Breast cancer is a global health problem – it is the most common malignancy among women. Triple negative breast cancers (TNBC) account for 10–20% of female breast cancer. Most TNBC cases confer poor prognosis. Brain metastasis appears in more than 15% in the triple negative breast cancer population, which causes serious decrease in survival. Changes of immunophenotype are not uncommon in breast cancer, offering new therapeutic options in cases where targetable proteins or pathways are being identified. After five lines of chemotherapy and 82 months following the first diagnosis, our patient with brain metastatic triple negative breast cancer had human epidermal growth factor receptor 2 (HER2) genetic heterogeneity in the metastatic tissue sample interpreted as HER2 status conversion. After the removal of the metastasis, we started first line therapy for metastatic HER2 positive cancer with trastuzumab and paclitaxel. After the first cycle of trastuzumab, on day 8, she had a seizure, and neurosurgical examination showed an abscess-like lesion. The punctate proved to be sterile by microbiological and pathological examination, so we continued cytostatic therapy without the anti-HER2 antibody. 3 months later, we could not identify the previous abscess-like lesion in the control computer tomography (CT) scan, and our patient had no neurological deficits. We emphasize the importance of regular tissue confirmation of predictive markers in progressive tumorous disease even if our presented case is not unequivocally a “conversion case”. Tumor subtype is determined according to algorithms and definitions published in guidelines, nevertheless, use of different guidelines may lead to controversial interpretation in cases where HER2 genetic heterogeneity is present. Furthermore, we suggest that seronegative, aseptic intracranial fluid effusion after the removal of a brain metastasis may possibly be a side effect of trastuzumab.

中文翻译:

三阴性乳腺癌患者HER2状态转换后曲妥珠单抗治疗期间的无菌脓肿样脑病变:病例报告和文献复习。

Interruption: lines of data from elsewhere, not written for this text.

-- ==== Sys2Proof/Laws/State.lean ====
section
/-! SUPPORT. One lemma per field of State for each named update: what the update makes of that field. Each is true by unfolding the one update, so that later proofs never unfold one. -/

namespace Sys2Proof.Machine

/-! ### answer -/

@[simp] theorem answer_mode (st : Status) (res : Option Result) (s : State) : (answer st res s).mode = s.mode := rfl
@[simp] theorem answer_xtalHz (st : Status) (res : Option Result) (s : State) : (answer st res s).xtalHz = s.xtalHz := rfl
@[simp] theorem answer_planRx (st : Status) (res : Option Result) (s : State) : (answer st res s).planRx = s.planRx := rfl
@[simp] theorem answer_planTx (st : Status) (res : Option Result) (s : State) : (answer st res s).planTx = s.planTx := rfl
@[simp] theorem answer_planErrorRx (st : Status) (res : Option Result) (s : State) : (answer st res s).planErrorRx = s.planErrorRx := rfl
@[simp] theorem answer_planErrorTx (st : Status) (res : Option Result) (s : State) : (answer st res s).planErrorTx = s.planErrorTx := rfl
@[simp] theorem answer_stageRx (st : Status) (res : Option Result) (s : State) : (answer st res s).stageRx = s.stageRx := rfl
@[simp] theorem answer_stageTx (st : Status) (res : Option Result) (s : State) : (answer st res s).stageTx = s.stageTx := rfl
@[simp] theorem answer_sys (st : Status) (res : Option Result) (s : State) : (answer st res s).sys = s.sys := rfl
@[simp] theorem answer_paWarm (st : Status) (res : Option Result) (s : State) : (answer st res s).paWarm = s.paWarm := rfl
@[simp] theorem answer_trsw (st : Status) (res : Option Result) (s : State) : (answer st res s).trsw = s.trsw := rfl
@[simp] theorem answer_ce (st : Status) (res : Option Result) (s : State) : (answer st res s).ce = s.ce := rfl
@[simp] theorem answer_afcOn (st : Status) (res : Option Result) (s : State) : (answer st res s).afcOn = s.afcOn := rfl
@[simp] theorem answer_afcActive (st : Status) (res : Option Result) (s : State) : (answer st res s).afcActive = s.afcActive := rfl
@[simp] theorem answer_syncActive (st : Status) (res : Option Result) (s : State) : (answer st res s).syncActive = s.syncActive := rfl
@[simp] theorem answer_cfg (st : Status) (res : Option Result) (s : State) : (answer st res s).cfg = s.cfg := rfl
@[simp] theorem answer_buf (st : Status) (res : Option Result) (s : State) : (answer st res s).buf = s.buf := rfl
@[simp] theorem answer_front (st : Status) (res : Option Result) (s : State) : (answer st res s).front = s.front := rfl
@[simp] theorem answer_rxState (st : Status) (res : Option Result) (s : State) : (answer st res s).rxState = s.rxState := rfl
@[simp] theorem answer_txState (st : Status) (res : Option Result) (s : State) : (answer st res s).txState = s.txState := rfl
@[simp] theorem answer_rxErr (st : Status) (res : Option Result) (s : State) : (answer st res s).rxErr = s.rxErr := rfl
@[simp] theorem answer_ftype (st : Status) (res : Option Result) (s : State) : (answer st res s).ftype = s.ftype := rfl
@[simp] theorem answer_preIdx (st : Status) (res : Option Result) (s : State) : (answer st res s).preIdx = s.preIdx := rfl
@[simp] theorem answer_syncArmed (st : Status) (res : Option Result) (s : State) : (answer st res s).syncArmed = s.syncArmed := rfl
@[simp] theorem answer_byteclkEn (st : Status) (res : Option Result) (s : State) : (answer st res s).byteclkEn = s.byteclkEn := rfl
@[simp] theorem answer_quarantine (st : Status) (res : Option Result) (s : State) : (answer st res s).quarantine = s.quarantine := rfl
@[simp] theorem answer_drainPending (st : Status) (res : Option Result) (s : State) : (answer st res s).drainPending = s.drainPending := rfl
@[simp] theorem answer_serial (st : Status) (res : Option Result) (s : State) : (answer st res s).serial = s.serial := rfl
@[simp] theorem answer_faults (st : Status) (res : Option Result) (s : State) : (answer st res s).faults = s.faults := rfl
@[simp] theorem answer_refused (st : Status) (res : Option Result) (s : State) : (answer st res s).refused = s.refused := rfl
@[simp] theorem answer_history (st : Status) (res : Option Result) (s : State) : (answer st res s).history = s.history := rfl
@[simp] theorem answer_inputs (st : Status) (res : Option Result) (s : State) : (answer st res s).inputs = s.inputs := rfl
@[simp] theorem answer_drawCount (st : Status) (res : Option Result) (s : State) : (answer st res s).drawCount = s.drawCount := rfl
@[simp] theorem answer_reply (st : Status) (res : Option Result) (s : State) : (answer st res s).reply = some ⟨st, res⟩ := rfl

乳腺癌是一个全球性的健康问题,它是女性中最常见的恶性肿瘤。三阴性乳腺癌(TNBC)占女性乳腺癌的10–20%。大多数TNBC病例预后不良。在三阴性乳腺癌人群中,超过15%的人出现脑转移,这会导致生存率严重下降。免疫表型的改变在乳腺癌中并不少见,在确定了可靶向蛋白质或途径的情况下提供了新的治疗选择。经过五线化疗和首次诊断后82个月,我们的脑转移性三阴性乳腺癌患者在转移组织样本中的人类表皮生长因子受体2(HER2)遗传异质性被解释为HER2状态转换。清除转移后 我们开始使用曲妥珠单抗和紫杉醇对转移性HER2阳性癌症进行一线治疗。在第一个周期的曲妥珠单抗治疗后第8天出现癫痫发作,神经外科检查发现脓肿样病变。经微生物学和病理学检查证实该点状菌是无菌的,因此我们继续使用抗HER2抗体进行细胞抑制疗法。3个月后,我们在控制计算机断层扫描(CT)扫描中无法识别出先前的脓肿样病变,而且我们的患者没有神经功能缺损。即使我们提出的病例并非明确地是“转化病例”,我们也强调在进行性肿瘤疾病中定期对预测标志物进行组织确认的重要性。肿瘤亚型是根据指南中发布的算法和定义确定的,如果存在HER2遗传异质性,则使用不同的指南可能导致有争议的解释。此外,我们建议清除脑转移后血清阴性,无菌性颅内积液可能是曲妥珠单抗的副作用。